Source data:
^^^^^^^^

-- ==== Sys2Proof/Laws/State.lean ====
section
/-! SUPPORT. One lemma per field per update of the state, and what a register read and a memory read see of an update
that does not touch them; all true by unfolding. -/

namespace Sys2Proof.Machine.State

@[simp] theorem setReg_d (s : State) (n : RegNo) (v : Word) : (s.setReg n v).d = s.d := rfl
@[simp] theorem setReg_df (s : State) (n : RegNo) (v : Word) : (s.setReg n v).df = s.df := rfl
@[simp] theorem setReg_q (s : State) (n : RegNo) (v : Word) : (s.setReg n v).q = s.q := rfl
@[simp] theorem setReg_ie (s : State) (n : RegNo) (v : Word) : (s.setReg n v).ie = s.ie := rfl
@[simp] theorem setReg_t (s : State) (n : RegNo) (v : Word) : (s.setReg n v).t = s.t := rfl
@[simp] theorem setReg_x (s : State) (n : RegNo) (v : Word) : (s.setReg n v).x = s.x := rfl
@[simp] theorem setReg_p (s : State) (n : RegNo) (v : Word) : (s.setReg n v).p = s.p := rfl
@[simp] theorem setReg_cycles (s : State) (n : RegNo) (v : Word) : (s.setReg n v).cycles = s.cycles := rfl
@[simp] theorem setReg_phase (s : State) (n : RegNo) (v : Word) : (s.setReg n v).phase = s.phase := rfl
@[simp] theorem setReg_screenBase (s : State) (n : RegNo) (v : Word) : (s.setReg n v).screenBase = s.screenBase := rfl
@[simp] theorem setReg_scrollOffset (s : State) (n : RegNo) (v : Word) : (s.setReg n v).scrollOffset = s.scrollOffset := rfl
@[simp] theorem setReg_displayEnabled (s : State) (n : RegNo) (v : Word) : (s.setReg n v).displayEnabled = s.displayEnabled := rfl
@[simp] theorem setReg_keySel (s : State) (n : RegNo) (v : Word) : (s.setReg n v).keySel = s.keySel := rfl
@[simp] theorem setReg_mem (s : State) (n : RegNo) (v : Word) : (s.setReg n v).mem = s.mem := rfl
@[simp] theorem setReg_config (s : State) (n : RegNo) (v : Word) : (s.setReg n v).config = s.config := rfl
@[simp] theorem setReg_trace (s : State) (n : RegNo) (v : Word) : (s.setReg n v).trace = s.trace := rfl
@[simp] theorem setReg_signal (s : State) (n : RegNo) (v : Word) : (s.setReg n v).signal = s.signal := rfl
@[simp] theorem setReg_keypadAnswers (s : State) (n : RegNo) (v : Word) : (s.setReg n v).keypadAnswers = s.keypadAnswers := rfl
@[simp] theorem setReg_keypadQueries (s : State) (n : RegNo) (v : Word) : (s.setReg n v).keypadQueries = s.keypadQueries := rfl
@[simp] theorem setReg_memRead (s : State) (n : RegNo) (v : Word) (w : Word) : (s.setReg n v).memRead w = s.memRead w := rfl

@[simp] theorem setPc_d (s : State) (v : Word) : (s.setPc v).d = s.d := rfl
@[simp] theorem setPc_df (s : State) (v : Word) : (s.setPc v).df = s.df := rfl
@[simp] theorem setPc_q (s : State) (v : Word) : (s.setPc v).q = s.q := rfl
@[simp] theorem setPc_ie (s : State) (v : Word) : (s.setPc v).ie = s.ie := rfl
@[simp] theorem setPc_t (s : State) (v : Word) : (s.setPc v).t = s.t := rfl
@[simp] theorem setPc_x (s : State) (v : Word) : (s.setPc v).x = s.x := rfl
@[simp] theorem setPc_p (s : State) (v : Word) : (s.setPc v).p = s.p := rfl
@[simp] theorem setPc_cycles (s : State) (v : Word) : (s.setPc v).cycles = s.cycles := rfl
@[simp] theorem setPc_phase (s : State) (v : Word) : (s.setPc v).phase = s.phase := rfl
@[simp] theorem setPc_screenBase (s : State) (v : Word) : (s.setPc v).screenBase = s.screenBase := rfl
@[simp] theorem setPc_scrollOffset (s : State) (v : Word) : (s.setPc v).scrollOffset = s.scrollOffset := rfl
@[simp] theorem setPc_displayEnabled (s : State) (v : Word) : (s.setPc v).displayEnabled = s.displayEnabled := rfl
@[simp] theorem setPc_keySel (s : State) (v : Word) : (s.setPc v).keySel = s.keySel := rfl
@[simp] theorem setPc_mem (s : State) (v : Word) : (s.setPc v).mem = s.mem := rfl
@[simp] theorem setPc_config (s : State) (v : Word) : (s.setPc v).config = s.config := rfl
@[simp] theorem setPc_trace (s : State) (v : Word) : (s.setPc v).trace = s.trace := rfl
@[simp] theorem setPc_signal (s : State) (v : Word) : (s.setPc v).signal = s.signal := rfl
@[simp] theorem setPc_keypadAnswers (s : State) (v : Word) : (s.setPc v).keypadAnswers = s.keypadAnswers := rfl
@[simp] theorem setPc_keypadQueries (s : State) (v : Word) : (s.setPc v).keypadQueries = s.keypadQueries := rfl
@[simp] theorem setPc_memRead (s : State) (v : Word) (w : Word) : (s.setPc v).memRead w = s.memRead w := rfl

^^^^^^^^

Starting with the first line above and ending with the line that holds "n v).q = s.q := rfl", restate each line word for word and add nothing else.

-- ==== Sys2Proof/Laws/State.lean ====
section
/-! SUPPORT. One lemma per field per update of the state, and what a register read and a memory read see of an update
that does not touch them; all true by unfolding. -/

namespace Sys2Proof.Machine.State

@[simp] theorem setReg_d (s : State) (n : RegNo) (v : Word) : (s.setReg n v).d = s.d := rfl
@[simp] theorem setReg_df (s : State) (n : RegNo) (v : Word) : (s.setReg n v).df = s.df := rfl
@[simp] theorem setReg_q (s : State) (n : RegNo) (v : Word) : (s.setReg n v).q = s.q := rfl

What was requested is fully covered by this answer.